This weekend, May 27 and 28, Ukraine’s capital is celebrating Kyiv Day, which commemorates the founding of this amazing European city on the Dnipro – a city full of history and currently the center of international attention.
Kyiv is the soul of Ukraine. Tradition dates its founding to 482 AD, and Kyiv Day was established in 1982 on what was then declared to be its 1,500th anniversary. The holiday is now celebrated every last weekend in May.
For almost 300 years Kyiv was the center of Kyivan Rus, a mighty medieval Slavic state. Its first rulers were Nordic Vikings and in 988 Christianity was adopted its religion.
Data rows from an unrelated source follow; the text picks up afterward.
-- ==== Sys2Proof/Machine/IsaDecode.lean ====
section
/-!
DEFINITION. The encodings of Ihlesque (R295 to R299, R303 to R309, R316, R321 to R324): a word read as the
instruction it stands for, and the word of an instruction; and the command for a word that is none.
-/

namespace Sys2Proof.Machine

/-- The fields of the four formats (R295). -/
def wOp (w : Nat) : Nat := w / 67108864 % 64
def wD (w : Nat) : Fin 16 := Fin.ofNat 16 (w / 4194304)
def wA (w : Nat) : Fin 16 := Fin.ofNat 16 (w / 262144)
def wB (w : Nat) : Fin 16 := Fin.ofNat 16 (w / 16384)
def wFunc (w : Nat) : Nat := w % 16384
def wImm (w : Nat) : BitVec 18 := BitVec.ofNat 18 w
def wOff (w : Nat) : BitVec 22 := BitVec.ofNat 22 w
def wSub (w : Nat) : Nat := w / 4096 % 64
def wLow (w : Nat) : BitVec 12 := BitVec.ofNat 12 w

/-- A word of format A, I, B or X. -/
def encA (op : Nat) (d a b : Fin 16) (f : Nat) : Nat := op * 67108864 + d.val * 4194304 + a.val * 262144 + b.val * 16384 + f
def encI (op : Nat) (d a : Fin 16) (i : BitVec 18) : Nat := op * 67108864 + d.val * 4194304 + a.val * 262144 + i.toNat
def encB (op : Nat) (c : Fin 16) (o : BitVec 22) : Nat := op * 67108864 + c.val * 4194304 + o.toNat
def encX (op : Nat) (d a : Fin 16) (sub low : Nat) : Nat :=
  op * 67108864 + d.val * 4194304 + a.val * 262144 + sub * 4096 + low

/-- An instruction where what its row requires of the other fields holds. -/
def only (b : Bool) (i : Instr) : Option Instr := if b then some i else none

/-- The register ALU group (R298): operation in func[5:0], U in func[6], func[13:7] 0. -/
def decodeAlu (c : Ctx) (w : Nat) : Option Instr :=
  let d := wD w
  let a := wA w
  let b := wB w
  match wFunc w with
  | 0x01 => some (.add c d a b)
  | 0x02 => some (.sub c d a b)
  | 0x03 => some (.andR c d a b)
  | 0x04 => some (.orR c d a b)
  | 0x05 => some (.xorR c d a b)
  | 0x06 => some (.shl c d a b)
  | 0x07 => some (.shr c d a b)
  | 0x08 => some (.sar c d a b)
  | 0x09 => some (.rot c d a b)
  | 0x0A => some (.mul c d a b)
  | 0x0B => some (.mulh c d a b false)
  | 0x4B => some (.mulh c d a b true)
  | 0x0C => some (.div c d a b false)
  | 0x4C => some (.div c d a b true)
  | 0x0D => some (.rem c d a b false)
  | 0x4D => some (.rem c d a b true)
  | 0x0E => only (d = 0) (.cmp c a b)
  | 0x0F => only (d = 0) (.tst c a b)
  | 0x10 => only (b = 0) (.mov c d a)
  | 0x11 => only (b = 0) (.clz c d a)
  | 0x12 => only (b = 0) (.popc c d a)
  | 0x13 => only (b = 0) (.brev c d a)
  | _ => none

/-- The register control group (R308): d and b 0. -/
def decodeCtl (c : Ctx) (w : Nat) : Option Instr :=
  if wD w ≠ 0 || wB w ≠ 0 then none
  else match wFunc w with
  | 1 => some (.jmp c (wA w))
  | 2 => some (.callRegister c (wA w))
  | 3 => only (wA w = 0) (.ret c)
  | _ => none

/-- The system group (R309): fields a row does not name are 0. -/
def decodeSys (c : Ctx) (w : Nat) : Option Instr :=
  let d := wD w
  let a := wA w
  let n := wLow w
  match wSub w with
  | 0x00 => only (d = 0 && a = 0 && n = 0) (.nop c)
  | 0x01 => only (a = 0 && n = 0) (.waite c d)
  | 0x02 => only (d = 0 && n = 0) (.waitt c a)
  | 0x03 => only (d = 0 && a = 0 && waitOk n) (.waittCycles c n)
  | 0x04 => only (d = 0 && a = 0) (.sig c n)
  | 0x05 => only (d = 0 && a = 0 && n = 0) (.yield c)
  | 0x06 => only (d = 0 && a = 0) (.trap c n)
  | 0x07 => only (d = 0 && a = 0) (.bkpt c n)
  | 0x08 => only (a = 0 && mfsOk n) (.mfs c d n)
  | 0x09 => only (d = 0 && mtsOk n) (.mts c a n)
  | _ => none

/-- SUBMIT (R316, R317): the service in subop. -/
def decodeSubmit (c : Ctx) (w : Nat) : Option Instr :=
  let d := wD w
  let a := wA w
  if wLow w ≠ 0 then none
  else match wSub w with
  | 0x00 => some (.submitTransmit c d a)
  | 0x01 => some (.submitTxCancel c d a)
  | 0x02 => some (.submitAssocAdd c d a)
  | 0x03 => some (.submitAssocDrop c d a)
  | 0x04 => some (.submitAssocInfo c d a)
  | 0x05 => some (.submitKeyLoad c d a)
  | 0x06 => some (.submitKeyRotate c d a)
  | 0x07 => some (.submitCipherOp c d a)
  | 0x08 => some (.submitCrcOp c d a)
  | 0x09 => some (.submitDirectDecode c d a)
  | _ => none

/-- The radio group (R324 to R329): fields a row does not name are 0. -/
def decodeRadio (c : Ctx) (w : Nat) : Option Instr :=
  let d := wD w
  let a := wA w
  let n := (wLow w).toNat
  match wSub w with
  | 0x00 => only (decide (n < 3)) (.tune c d a (BitVec.ofNat 2 n))
  | 0x01 => only (decide (n < 16) && rxarmOk (BitVec.ofNat 4 n)) (.rxarm c d a (BitVec.ofNat 4 n))
  | 0x02 => only (a = 0 && n = 0) (.txarm c d)
  | 0x03 => only (a = 0 && decide (n < 2)) (.fire c d (n = 1))
  | 0x04 => only (n = 0) (.lbtq c d a)
  | _ => none

/-- The instruction a word stands for; none for an undefined word (R296, R297). -/
def decodeIh (c : Ctx) (w : Nat) : Option Instr :=
  let d := wD w
  let a := wA w
  let i := wImm w
  match wOp w with
  | 0x00 => decodeAlu c w
  | 0x01 => some (.addImmediate c d a i)
  | 0x02 => some (.subImmediate c d a i)
  | 0x03 => some (.andImmediate c d a i)
  | 0x04 => some (.orImmediate c d a i)
  | 0x05 => some (.xorImmediate c d a i)
  | 0x06 => only (shiftImmOk i) (.shlImmediate c d a i)
  | 0x07 => only (shiftImmOk i) (.shrImmediate c d a i)
  | 0x08 => only (shiftImmOk i) (.sarImmediate c d a i)
  | 0x09 => only (shiftImmOk i) (.rotImmediate c d a i)
  | 0x0A => only (d = 0) (.cmpImmediate c a i)
  | 0x0B => only (d = 0) (.tstImmediate c a i)
  | 0x0C => only (a = 0) (.movi c d i)
  | 0x0D => only (a = 0 && movhiOk i) (.movhi c d i)
  | 0x0E => only (extOk i) (.ext c d a i)
  | 0x0F => only (insOk i) (.ins c d a i)
  | 0x10 => some (.ldb c d a i)
  | 0x11 => some (.ldh c d a i)
  | 0x12 => some (.ldw c d a i)
  | 0x13 => some (.stb c d a i)
  | 0x14 => some (.sth c d a i)
  | 0x15 => some (.stw c d a i)
  | 0x20 => some (.br c d (wOff w))
  | 0x21 => only (d = 0) (.callRelative c (wOff w))
  | 0x22 => decodeCtl c w
  | 0x30 => decodeSys c w
  | 0x31 => decodeSubmit c w
  | 0x32 => only (wSub w = 0 && decide ((wLow w).toNat < 2)) (.collect c d a ((wLow w).toNat = 1))
  | 0x33 => only (wSub w = 0 && decide ((wLow w).toNat < 8)) (.mpush c d a (BitVec.ofNat 3 (wLow w).toNat))
  | 0x34 => only (wSub w = 0 && a = 0 && decide ((wLow w).toNat < 2)) (.mpop c d ((wLow w).toNat = 1))
  | 0x35 => decodeRadio c w
  | _ => none

/-- The word of an instruction; none for a command that is no instruction. -/
def encodeIh (i : Instr) : Option Nat :=
  match i with
  | .add _ d a b => some (encA 0 d a b 0x01)
  | .sub _ d a b => some (encA 0 d a b 0x02)
  | .andR _ d a b => some (encA 0 d a b 0x03)
  | .orR _ d a b => some (encA 0 d a b 0x04)
  | .xorR _ d a b => some (encA 0 d a b 0x05)
  | .shl _ d a b => some (encA 0 d a b 0x06)
  | .shr _ d a b => some (encA 0 d a b 0x07)
  | .sar _ d a b => some (encA 0 d a b 0x08)
  | .rot _ d a b => some (encA 0 d a b 0x09)
  | .mul _ d a b => some (encA 0 d a b 0x0A)
  | .mulh _ d a b u => some (encA 0 d a b (if u then 0x4B else 0x0B))
  | .div _ d a b u => some (encA 0 d a b (if u then 0x4C else 0x0C))
  | .rem _ d a b u => some (encA 0 d a b (if u then 0x4D else 0x0D))
  | .cmp _ a b => some (encA 0 0 a b 0x0E)
  | .tst _ a b => some (encA 0 0 a b 0x0F)
  | .mov _ d a => some (encA 0 d a 0 0x10)
  | .clz _ d a => some (encA 0 d a 0 0x11)
  | .popc _ d a => some (encA 0 d a 0 0x12)
  | .brev _ d a => some (encA 0 d a 0 0x13)
  | .addImmediate _ d a i => some (encI 0x01 d a i)
  | .subImmediate _ d a i => some (encI 0x02 d a i)
  | .andImmediate _ d a i => some (encI 0x03 d a i)
  | .orImmediate _ d a i => some (encI 0x04 d a i)
  | .xorImmediate _ d a i => some (encI 0x05 d a i)
  | .shlImmediate _ d a i => some (encI 0x06 d a i)
  | .shrImmediate _ d a i => some (encI 0x07 d a i)
  | .sarImmediate _ d a i => some (encI 0x08 d a i)
  | .rotImmediate _ d a i => some (encI 0x09 d a i)
  | .cmpImmediate _ a i => some (encI 0x0A 0 a i)
  | .tstImmediate _ a i => some (encI 0x0B 0 a i)
  | .movi _ d i => some (encI 0x0C d 0 i)
  | .movhi _ d i => some (encI 0x0D d 0 i)
  | .ext _ d a i => some (encI 0x0E d a i)
  | .ins _ d a i => some (encI 0x0F d a i)
  | .ldb _ d a i => some (encI 0x10 d a i)
  | .ldh _ d a i => some (encI 0x11 d a i)
  | .ldw _ d a i => some (encI 0x12 d a i)
  | .stb _ d a i => some (encI 0x13 d a i)
  | .sth _ d a i => some (encI 0x14 d a i)
  | .stw _ d a i => some (encI 0x15 d a i)
  | .br _ k o => some (encB 0x20 k o)
  | .callRelative _ o => some (encB 0x21 0 o)
  | .jmp _ a => some (encA 0x22 0 a 0 1)
  | .callRegister _ a => some (encA 0x22 0 a 0 2)
  | .ret _ => some (encA 0x22 0 0 0 3)
  | .nop _ => some (encX 0x30 0 0 0x00 0)
  | .waite _ d => some (encX 0x30 d 0 0x01 0)
  | .waitt _ a => some (encX 0x30 0 a 0x02 0)
  | .waittCycles _ n => some (encX 0x30 0 0 0x03 n.toNat)
  | .sig _ n => some (encX 0x30 0 0 0x04 n.toNat)
  | .yield _ => some (encX 0x30 0 0 0x05 0)
  | .trap _ n => some (encX 0x30 0 0 0x06 n.toNat)
  | .bkpt _ n => some (encX 0x30 0 0 0x07 n.toNat)
  | .mfs _ d n => some (encX 0x30 d 0 0x08 n.toNat)
  | .mts _ a n => some (encX 0x30 0 a 0x09 n.toNat)
  | .submitTransmit _ d a => some (encX 0x31 d a 0x00 0)
  | .submitTxCancel _ d a => some (encX 0x31 d a 0x01 0)
  | .submitAssocAdd _ d a => some (encX 0x31 d a 0x02 0)
  | .submitAssocDrop _ d a => some (encX 0x31 d a 0x03 0)
  | .submitAssocInfo _ d a => some (encX 0x31 d a 0x04 0)
  | .submitKeyLoad _ d a => some (encX 0x31 d a 0x05 0)
  | .submitKeyRotate _ d a => some (encX 0x31 d a 0x06 0)
  | .submitCipherOp _ d a => some (encX 0x31 d a 0x07 0)
  | .submitCrcOp _ d a => some (encX 0x31 d a 0x08 0)
  | .submitDirectDecode _ d a => some (encX 0x31 d a 0x09 0)
  | .collect _ d a w => some (encX 0x32 d a 0 w.toNat)
  | .mpush _ d a f => some (encX 0x33 d a 0 f.toNat)
  | .mpop _ d x => some (encX 0x34 d 0 0 x.toNat)
  | .tune _ d a n => some (encX 0x35 d a 0x00 n.toNat)
  | .rxarm _ d a m => some (encX 0x35 d a 0x01 m.toNat)
  | .txarm _ d => some (encX 0x35 d 0 0x02 0)
  | .fire _ d f => some (encX 0x35 d 0 0x03 f.toNat)
  | .lbtq _ d a => some (encX 0x35 d a 0x04 0)
  | _ => none

/-- The context that executes an instruction; none for a command that is no instruction. -/
def ihCtx (i : Instr) : Option Ctx :=
  match i with
  | .add c _ _ _ => some c
  | .sub c _ _ _ => some c
  | .andR c _ _ _ => some c
  | .orR c _ _ _ => some c
  | .xorR c _ _ _ => some c
  | .shl c _ _ _ => some c
  | .shr c _ _ _ => some c
  | .sar c _ _ _ => some c
  | .rot c _ _ _ => some c
  | .mul c _ _ _ => some c
  | .mulh c _ _ _ _ => some c
  | .div c _ _ _ _ => some c
  | .rem c _ _ _ _ => some c
  | .cmp c _ _ => some c
  | .tst c _ _ => some c
  | .mov c _ _ => some c
  | .clz c _ _ => some c
  | .popc c _ _ => some c
  | .brev c _ _ => some c
  | .addImmediate c _ _ _ => some c
  | .subImmediate c _ _ _ => some c
  | .andImmediate c _ _ _ => some c
  | .orImmediate c _ _ _ => some c
  | .xorImmediate c _ _ _ => some c
  | .shlImmediate c _ _ _ => some c
  | .shrImmediate c _ _ _ => some c
  | .sarImmediate c _ _ _ => some c
  | .rotImmediate c _ _ _ => some c
  | .cmpImmediate c _ _ => some c
  | .tstImmediate c _ _ => some c
  | .movi c _ _ => some c
  | .movhi c _ _ => some c
  | .ext c _ _ _ => some c
  | .ins c _ _ _ => some c
  | .ldb c _ _ _ => some c
  | .ldh c _ _ _ => some c
  | .ldw c _ _ _ => some c
  | .stb c _ _ _ => some c
  | .sth c _ _ _ => some c
  | .stw c _ _ _ => some c
  | .br c _ _ => some c
  | .callRelative c _ => some c
  | .jmp c _ => some c
  | .callRegister c _ => some c
  | .ret c => some c
  | .nop c => some c
  | .waite c _ => some c
  | .waitt c _ => some c
  | .waittCycles c _ => some c
  | .sig c _ => some c
  | .yield c => some c
  | .trap c _ => some c
  | .bkpt c _ => some c
  | .mfs c _ _ => some c
  | .mts c _ _ => some c
  | .submitTransmit c _ _ => some c
  | .submitTxCancel c _ _ => some c
  | .submitAssocAdd c _ _ => some c
  | .submitAssocDrop c _ _ => some c
  | .submitAssocInfo c _ _ => some c
  | .submitKeyLoad c _ _ => some c
  | .submitKeyRotate c _ _ => some c
  | .submitCipherOp c _ _ => some c
  | .submitCrcOp c _ _ => some c
  | .submitDirectDecode c _ _ => some c
  | .collect c _ _ _ => some c
  | .mpush c _ _ _ => some c
  | .mpop c _ _ => some c
  | .tune c _ _ _ => some c
  | .rxarm c _ _ _ => some c
  | .txarm c _ => some c
  | .fire c _ _ => some c
  | .lbtq c _ _ => some c
  | _ => none

/-- The column of R330 of an instruction. -/
def ihAllow (i : Instr) : Allow :=
  match i with
  | .rot _ _ _ _ => .noSmall
  | .rotImmediate _ _ _ _ => .noSmall
  | .clz _ _ _ => .noSmall
  | .popc _ _ _ => .noSmall
  | .brev _ _ _ => .noSmall
  | .mul _ _ _ _ => .noSmall
  | .lbtq _ _ _ => .noSmall
  | .mulh _ _ _ _ _ => .full
  | .div _ _ _ _ _ => .full
  | .rem _ _ _ _ _ => .full
  | .yield _ => .me
  | .trap _ _ => .me
  | .submitTransmit _ _ _ => .me
  | .submitTxCancel _ _ _ => .me
  | .submitAssocAdd _ _ _ => .me
  | .submitAssocDrop _ _ _ => .me
  | .submitAssocInfo _ _ _ => .me
  | .submitKeyLoad _ _ _ => .me
  | .submitKeyRotate _ _ _ => .me
  | .submitCipherOp _ _ _ => .me
  | .submitCrcOp _ _ _ => .me
  | .submitDirectDecode _ _ _ => .me
  | .collect _ _ _ _ => .me
  | .mpush _ _ _ _ => .me
  | .mpop _ _ _ => .me
  | .tune _ _ _ _ => .seqs
  | .rxarm _ _ _ _ => .seqs
  | .txarm _ _ => .seqs
  | .fire _ _ _ => .seqs
  | _ => .all

/-- Whether a context may execute a word: defined, in its profile, with numbers its engine takes (R296, R313, R326, R330). -/
def wordOk (c : Ctx) (w : Nat) : Bool :=
  match decodeIh c w with
  | none => false
  | some i => (ihAllow i).on c &&
    match i with
    | .sig _ n => sigOk c n
    | .rxarm _ _ _ m => rxarmMay c m.toNat
    | _ => true

/-- Whether the word at PC is known: a basic sequence and the factory's supervisor image are no words the spec gives. -/
def State.wordKnown (s : State) (c : Ctx) : Bool :=
  match c with
  | .part _ _ => true
  | .sv => !s.svFactory s.svArea
  | .rsa => !s.flag (Reg.ENG_SEQSTATx_BASICACT 0)
  | .rsb => !s.flag (Reg.ENG_SEQSTATx_BASICACT 1)
  | .ce => decide ((s.sysSlot 4 (s.get Reg.ENG_COLCTL_SLOT)).st = .verified) && !s.flag Reg.ENG_COLCTL_BASIC

/-- ILLEGAL_INSTRUCTION (R296, R334): a context reaches a word it may not execute, or one it cannot fetch; any other
word is executed by its own command. -/
def execIllegalInstruction (c : Ctx) (s : State) : Host.Outcome State Fault Refusal :=
  .next (if !s.mayIssue c then s
  else
    let s' := s.takeTurn c
    let a := (s.prog (ctxNum c)).pc.toNat
    match s'.ctxFetch c a with
    | .inl e => s'.ctxFault c e a
    | .inr (w, _) => if s.wordKnown c && !wordOk c w then s'.ctxFault c .illegal a else s)

end Sys2Proof.Machine
end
The territory of this vast state spread from the Western Buh to the Volga, and from the Black Sea to the Baltic Sea, and the daughters of one its most famous rulers – Prince Yaroslav the Wise (c. 978–1054), married the kings of France, Hungary, Norway.
We can only imagine what Kyiv would have become had it not been for the repeated sacks and invasions that stunted its growth for over 600 years.
Most notably, the roaming Mongol Tatars razed the city in 1240.
But even before the Mongol hordes appeared, the city was sacked in 1169 by Andrey Bogolyubsky, the Prince of Vladimir-Sudzal (near the village that would later become Moscow, incidentally, first mentioned in 1147).
In 1648, the Ukrainian Cossack leader or Hetman, Bohdan Khmelnystky symbolically entered Kyiv after his victories over Polish armies and was hailed a latter-day prince of Rus by the Patriarch of Jerusalem, who was there at the time.
By this time, Kyiv not only was famous for its historical sites, such as the churches and Pechersk cave monastery or Lavra remaining from the Kyiv Rus period, but also the new center of learning that had appeared earlier in the seventeenth century in the Podil district – the famed Mohyla Academy.
Kyiv was fought over in 1917-20, with Ukrainians proclaiming an independent democratic republic there in January 1918, but eventually being defeated by the Russian Red Bolshevik forces.
Repression and acts of mass destruction followed during the Soviet period, especially in the 1930s when the communists tore down some of the city’s most famous ancient churches and killed many of the intelligentsia. And then more destruction followed during the Second World War.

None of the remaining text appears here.